Harold Lee Lindsey (born November 23, 1929) is an American evangelical writer. He is a Christian Zionist, a dispensationalist and a television host. He wrote a series of popular apocalyptic books – beginning with the record-breaking The Late Great Planet Earth (1971) – asserting that the Apocalypse or end time (including the rapture) was imminent because current events were fulfilling Bible prophecy.

Biography
Lindsey graduated from Dallas Theological Seminary with a Master of Theology degree, majoring in the New Testament and early Greek literature. With his second wife, Jan, he worked with Campus Crusade for Christ and continued with them until 1969. He then helped a mission in Southern California which continued until 1976. He was also a frequent speaker and Sunday School teacher at Melodyland Christian Center in Anaheim, California. During 1969, he wrote his first, and best-known book, The Late Great Planet Earth.  Published during 1970 by Zondervan, this book became a bestseller. Coming on the heels of the Six-Day War, the book fueled the popularity of dispensationalism and its support of ethnic Jews as the "chosen people of God". Many of Lindsey's later writings are sequels or revisions and extensions of his first book. In 1994, he earned his Doctorate of Theology from the California Graduate School of Theology.

Lindsey hosted International Intelligence Briefing on the Trinity Broadcasting Network and serves on the executive board of Christian Voice. International Intelligence Briefing was eliminated from broadcasting by TBN for the entire month of December 2005. Lindsey claimed that this was because "some at the network apparently feel that [his] message is too pro-Israel and too anti-Muslim." TBN owner Paul Crouch, however, contended that "TBN has never been and is not now against Israel and the Jewish people." Crouch said that Lindsey's show was pre-empted for Christmas programming.

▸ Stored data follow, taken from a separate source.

/-! ## Retiring and blocking (R52, R193) -/

/-- The row's instruction retires and PC becomes `next`; a row under STEP stops with WHY 2 (R45, R48). DEDUCED, log entry 28. -/
def retireTo (s : State) (r : RowId) (next : Word) : State :=
  let s1 := bump (modRow s r fun w =>
    { w with pc := next &&& ~~~1#64, rstep := 0, retired := w.retired + 1, marked := [], fetchLen := none, work := 0,
             stalled := false }) r.core 1 1
  let w := getRow s1 r
  actPend (if w.stepping then
      (if w.st = .ready then makeStopped s1 r 2 else modRow s1 r fun w => { w with stepping := false })
    else s1) r

/-- Retire to the instruction `n` bytes on. -/
def retire (s : State) (r : RowId) (n : Nat) : State := retireTo s r ((getRow s r).pc + wNat n)

/-- OR flags into FLAGS (R184). -/
def orFlags (s : State) (r : RowId) (fl : FFlags) : State :=
  if fl = 0 then s else modRow s r fun w => { w with flags := w.flags ||| fl.setWidth 64 }

/-- block(w) of R162: WAITING with WHY 5 on word `w`, and the row closes (R52). -/
def block (s : State) (r : RowId) (w : Nat) : State :=
  actPend (bump (leave (modRow s r fun x => { x with st := .waiting, why := 5, waitw := w, stalled := false }) r) r.core 9 1) r

/-- The row goes WAITING for another reason after its instruction has retired, and closes (R133). -/
def waitFor (s : State) (r : RowId) (why : Nat) (aw : Option (Nat × Bool)) : State :=
  if (getRow s r).st = .ready then
    leave (modRow s r fun x => { x with st := .waiting, why := why, waitw := 0, await := aw }) r
  else s

/-- Rounding mode of its code in FLAGS (R45). -/
def rmCode : Nat → RMode
  | 0 => .rne
  | 1 => .rz
  | 2 => .ru
  | _ => .rd

/-- mode(): the rounding mode of a row (R45, R162). -/
def rmOf (s : State) (r : RowId) : RMode := rmCode (Wbits (getRow s r).flags 6 5)

end Sys2Proof.Machine
end

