-- ==== Sys2Proof/Machine/Sync.lean ====
section
/-!
DEFINITION. Fences, release and acquire, range maintenance and full/empty maintenance (R93, R110-R124, R247-R250).
-/

namespace Sys2Proof.Machine

/-! ## Fences (R93, R248) -/

/-- The core's fetch unit drops what it fetched earlier, so that later fetches follow the row's earlier accesses (R108). DEDUCED, log entry 57. -/
def refetch (s : State) (core : Nat) : State := { s with ibuf := s.ibuf.filter fun b => b.core != core }

/-- A fence issues when its condition holds; until then the row stays on it. -/
def fence (s : State) (cond : Bool) : State :=
  holdGate s s.cur (if cond then retire (refetch s s.cur.core) s.cur 4 else s)

/-- `sync.fence.die`. -/
def execSyncFenceDie (_tb _ta : Bool) (s : State) : Out := .next (fence s (dieDone s s.cur (partIx s s.cur.core) s.nextId))

/-- `sync.fence.dev`. -/
def execSyncFenceDev (_tb _ta : Bool) (s : State) : Out := .next (fence s (devDone s s.cur (partIx s s.cur.core) s.nextId))

/-- `sync.fence.sys`. -/
def execSyncFenceSys (_tb _ta : Bool) (s : State) : Out := .next (fence s (sysDone s s.cur (partIx s s.cur.core) s.nextId))

/-- `sync.fence.cp`. -/
def execSyncFenceCp (_tb _ta : Bool) (s : State) : Out := .next (fence s (cpDone s s.cur))

/-- `sync.fence.u`: the whole core's update-only lines are merged (R248). -/
def execSyncFenceU (_tb _ta : Bool) (s : State) : Out :=
  .next (holdGate s s.cur (retire (mergeCore s s.cur.core (some s.cur)) s.cur 4))

/-! ## The Calendar (R113, R114, R124) -/

/-- The date after `d`: 1 after the last (R113). -/
def nextDate (d : Nat) : Nat := if d + 1 = 2 ^ 32 then 1 else d + 1

/-- Is a date a Frost trigger: bits [5:0] zero, or the date 1 after the last (R124)? -/
def isTrigger (prev d : Nat) : Bool := d % 64 == 0 || decide (d < prev)

/-- Slices of the package that are there. -/
def allSlices : List Nat := List.range 320

/-- May the Calendar issue its next date: no slice trails by 32, and before a trigger the earlier Frost pass is over
(R114, R124)? -/
def dateOk (s : State) : Bool :=
  s.pkg.lag.all (fun x => decide ((2 ^ 32 + s.pkg.date - x.2.getD s.pkg.date) % 2 ^ 32 < 32)) &&
  (!isTrigger s.pkg.date (nextDate s.pkg.date) || s.pkg.frost.isNone)

/-- date_now(): the next date; a trigger date starts a Frost pass (R113, R124). -/
def dateNow (s : State) : Nat × State :=
  let n := nextDate s.pkg.date
  (n, modPkg s fun q => { q with date := n, frost := if isTrigger q.date n then some ⟨n, []⟩ else q.frost })

/-! ## Sync objects (R110-R112) -/

/-- The access to a sync object. -/
def accObj (wr : Bool) : Acc := { rd := !wr, wr := wr, code := wr.toNat, obj := true }

/-- Is an object's target in host or peer memory (R118, scope_of)? -/
def outOfPackage (s : State) (ps : List Part) : Bool := ps.any fun p => !inPackage s p

/-- Read one part of an object at its home, unless a peer refuses it (R110, R374). -/
def objectPart (s : State) (die : Nat) (p : Part) : Rd × State :=
  match peerSays s die p true with
  | some h => (.memerr (if h then 3 else 2) 0, { s with peerNo := none })
  | none => homeRead (landFlights s die p) die p

/-- Read the parts of an object at its home, as one event, after the stores that the die has forwarded there (R88, R110). -/
def readObject (s : State) (die : Nat) : List Part → Rd × State
  | [] => (.ok [], s)
  | p :: ps =>
    match objectPart s die p with
    | (.ok bs, t) =>
      (match readObject t die ps with
        | (.ok cs, u) => (.ok (bs ++ cs), u)
        | x => x)
    | (.memerr sub i, t) => (.memerr sub (p.pos + i), t)
    | x => x

/-- Write the parts of an object at its home, as one event (R110). -/
def writeObject (s : State) (die : Nat) (bs : List Byte) : List Part → State
  | [] => s
  | p :: ps => writeObject (homeStore s die p ((bs.drop p.pos).take p.n)) die bs ps

/-- The object that a release writes (R110, R118). -/
def relObject (s : State) (r : RowId) (v : Word) (date : Nat) : List Byte :=
  leBytes 8 v.toNat ++ leBytes 4 date ++ leBytes 4 (getRow s r).sfloor ++
  leBytes 4 (2 ^ 16 * (s.pkg.devidx.toNat % 256) + dieOf r.core) ++ List.replicate 108 0 ++ rowBytes s r 0x80 128

/-- The first poisoned word of a row's SFLOOR and signature, which `sync.rel` and `sync.acq` read (R348). -/
def sigPoison (s : State) (r : RowId) : Option Nat := ((10 :: List.range' 16 16).filter fun w => isPoison s r w).head?

/-- Run `body`, or raise MEMERR on a poisoned word of SFLOOR or the signature (R348). -/
def sigGate (s : State) (r : RowId) (body : State) : State :=
  match sigPoison s r with
  | some w => raise s r (Trap.plain cMEMERR (wordVa s r w)) 0
  | none => body

/-- The release takes its date, and with it, in one event, the object's value, floor, identity and signature; signature and
floor of the row are replaced. The row is at no boundary until the object is written (R113, R118, R119). -/
def relDate (s : State) (r : RowId) (v : Word) (ps : List Part) : State :=
  let (n, s1) := dateNow s
  let (id, s2) := fresh s1
  modRow (putRowBytes s2 r 0x80 (List.replicate 128 0)) r fun w =>
    { w with sfloor := n, stalled := true, rel := some ⟨id, relObject s r v n, ps, rowBytes s r 0x80 128, w.sfloor⟩ }

/-- The release writes nothing: the row has its signature again, with the lines noted since, and its SFLOOR (R125). -/
def relUndo (s : State) (r : RowId) (x : Rel) : State :=
  modRow (putRowBytes s r 0x80 (List.zipWith (· ||| ·) x.sig (rowBytes s r 0x80 128))) r fun w => { w with rel := none, sfloor := x.floor }

/-- The object of a dated release is written at its home, and the row goes on (R118); at a die that has failed meanwhile, or
at a peer that refuses it, nothing is written and the row faults (R125, R374, R375). -/
def relWrite (s : State) (r : RowId) (x : Rel) : State :=
  let p := (x.parts.head?.map (·.va)).getD 0
  let s1 := modRow s r fun w => { w with rel := none }
  if x.parts.any fun y => lostFail s y.pa then raise (relUndo s r x) r ⟨7, cHOMELOST, 0, 1, p, 0⟩ 0
  else match (x.parts.head?.bind fun y => peerSays s (dieOf r.core) y true) with
    | some h => raise { relUndo s r x with peerNo := none } r (refusalTrap p h 1) 0
    | none => retire (bump (writeObject s1 (dieOf r.core) x.obj x.parts) r.core 4 x.parts.length) r 4

/-- `sync.rel` (R118): merges, waits as `fence.dev` or `fence.sys`, and takes the date; then the object is written. Other
releases may be dated and written between the two (R119). DEDUCED, log entry 92. -/
def execSyncRel (tb ta : Bool) (b a : Reg) (s : State) : Out :=
  let r := s.cur
  let p := getX s r a
  .next (
    match (getRow s r).rel with
    | some x => relWrite s r x
    | none => holdGate s r (gate s r 0 [srcX a ta, srcX b tb]
        (match check s (ctxOf s r) (accObj true) p 256 (p.toNat % 256 != 0) with
          | .error t => raise s r t 0
          | .ok ps =>
            if (getDie s 0).failed && dieOf r.core == 1 then raise s r ⟨7, cHOMELOST, 0, 1, p, 0⟩ 0
            else sigGate s r (
              let s1 := mergeCore s r.core (some r)
              if scopeDone s1 r (partIx s1 r.core) (if outOfPackage s ps then 2 else 1) s1.nextId && dateOk s1 then
                relDate s1 r (getX s r b) ps
              else s1))))

/-- How an acquirer classifies IDENT: own, else the identity whose lines go; 0xFFFFFFFF stands for the host (R112, R120). -/
def identKind (s : State) (ident date : Nat) : Option Nat :=
  let dev := bitsOf ident 23 16
  if bitsOf ident 31 24 = 0 ∧ bitsOf ident 15 1 = 0 then
    if dev = s.pkg.devidx.toNat % 256 then
      let ahead := (2 ^ 32 + date - s.pkg.date) % 2 ^ 32
      if 1 ≤ ahead ∧ ahead < 2 ^ 31 then some 0xFFFFFFFF else none
    else some dev
  else some 0xFFFFFFFF

/-- An ASID that no line has: the die-0 part of a pass of the other die's row (R122). -/
def noAsid : Nat := 2 ^ 12
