/-- The step a place stands at: read when it is reached, then kept until it is done; a read that succeeds at a retry ends
HELD (R292). -/
def reachStep (s : State) (core : Nat) : StepGot × State :=
  let m := getMx s core
  match m.cur with
  | some (w0, w1) => (.step w0 w1, s)
  | none =>
    match readStep s core (m.hdr.getD (0, 0)).1 m.step with
    | (.step w0 w1, t) => (.step w0 w1, modMx t core fun m =>
        { m with cur := some (w0, w1), st := if m.st = .held then m.back else m.st })
    | x => x

/-- Perform `act` when the place is RUNNING at a step of kind `kind` in a group that is not skipped; a malformed step ends
the gang, a fault holds the place (R279, R284, R294). -/
def atStep (s : State) (core kind : Nat) (act : State → Word → Word → State) : State :=
  if !(getMx s core).active .running then s
  else match reachStep s core with
    | (.step w0 w1, t) =>
      if Wbits w0 3 0 = kind ∧ ((getMx t core).gm ≠ 0 ∨ kind = 5 ∨ kind = 15) then act t w0 w1 else t
    | (.bad, t) => endGang t (clOf core) 3
    | (.wait, t) => stickMx t core
    | (.fault f, t) => holdMx t core f

/-! ## Starting (R287-R290, R293) -/

/-- `engine.mx.gang` (R288). A held step whose fault has been raised is retried, also where another agent sets D full meanwhile. -/
def execEngineMxGang (_tb ta : Bool) (a d : Reg) (s : State) : Out :=
  let r := s.cur
  let w := getRow s r
  let m := getMx s r.core
  let p := getX s r a
  let mine := decide (m.st = .held) && decide (m.row = r.row)
  .next (
    if w.rstep = 2 then
      let s0 := if mine && (m.raised || m.held.isNone) then
          modRow (setEmpty (modMx s r.core fun m => { m with held := none, raised := false }) r (xw d)) r fun w =>
            { w with marked := [rowWord r (xw d)] }
        else s
      if isEmpty s0 r (xw d) then block s0 r (xw d)
      else soundGate s0 r 2 (xw d) (
        if getX s0 r d = 8 then
          match (if mine then m.held else none) with
          | some f => raise (modMx s0 r.core fun m => { m with raised := true }) r f.trap 2
          | none => retX s0 r d (wNat m.last) 4
        else retire s0 r 4)
    else holdGate s r (gate s r 0 [srcX a ta]
      (if p.toNat % 64 ≠ 0 then raise s r ⟨1, cALIGN, 0, 0, p, 0⟩ 0
       else match check s (ctxOf s r) { rd := true } p 32 false with
        | .error t => raise s r t 0
        | .ok _ =>
          if !dieDone s r (partIx s r.core) s.nextId then s
          else if m.st ≠ .idle then retX s r d 1 4
          else
            let s1 := modMx (setEmpty (fresh s).2 r (xw d)) r.core fun m =>
              { st := .joining, row := r.row, d := d.toNat, almanac := p, last := m.last, since := s.nextId }
            let s2 := stopEmber s1 (clOf r.core)
            modRow s2 r fun w => { w with rstep := 2, marked := [rowWord r (xw d)] })))

/-- `engine.mx.stat` (R291). -/
def execEngineMxStat (_tb _ta : Bool) (d : Reg) (s : State) : Out :=
  let r := s.cur
  .next (holdGate s r (retX s r d (mxStat s r.core) 4))

/-- `engine.mx.abort` (R293). -/
def execEngineMxAbort (_tb _ta : Bool) (d : Reg) (s : State) : Out :=
  let r := s.cur
  let cl := clOf r.core
  .next (holdGate s r (
    let v := mxStat s r.core
    retX (if gangIdle s cl then s else endGang s cl 5) r d v 4))

/-- GANG_BARRIER: all eight places have joined; they compare their pointers (R290). DEDUCED, log entry 37. -/
def execGangBarrier (cl : Nat) (s : State) : Out :=
  let cs := coresOf cl
  let p := (getMx s (cl * 8)).almanac
  .next (
    if cl < 40 ∧ (cs.all fun n => (getMx s n).st == .joining) = true then
      if cs.all fun n => (getMx s n).almanac == p then
        cs.foldl (fun t n => modMx t n fun m => { m with st := .prefetch }) s
      else endGang s cl 2
    else s)

/-! ## Tiles (R277, R280) -/

/-- Elements of `w` bytes. -/
def elemsOf (w n : Nat) (bs : List Byte) : List Nat := (List.range n).map fun j => laneGet w bs j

Lindsey resigned from TBN on January 1, 2006, and indicated that he would pursue another television ministry. His new program, The Hal Lindsey Report, emphasizes biblical prophecy and current events, and is broadcast by the Angel One and DayStar networks.  During January 2007, Lindsey announced that he would be returning to the TBN network. The Hal Lindsey Report is broadcast by TBN with his own financing.

Biblical interpretations 
Lindsey's claims are based on a dispensationalist interpretation of the Old and New Testament. Lindsey claims from the Bible that Jesus Christ will return from heaven to earth someday and establish eternal peace and harmony among all people.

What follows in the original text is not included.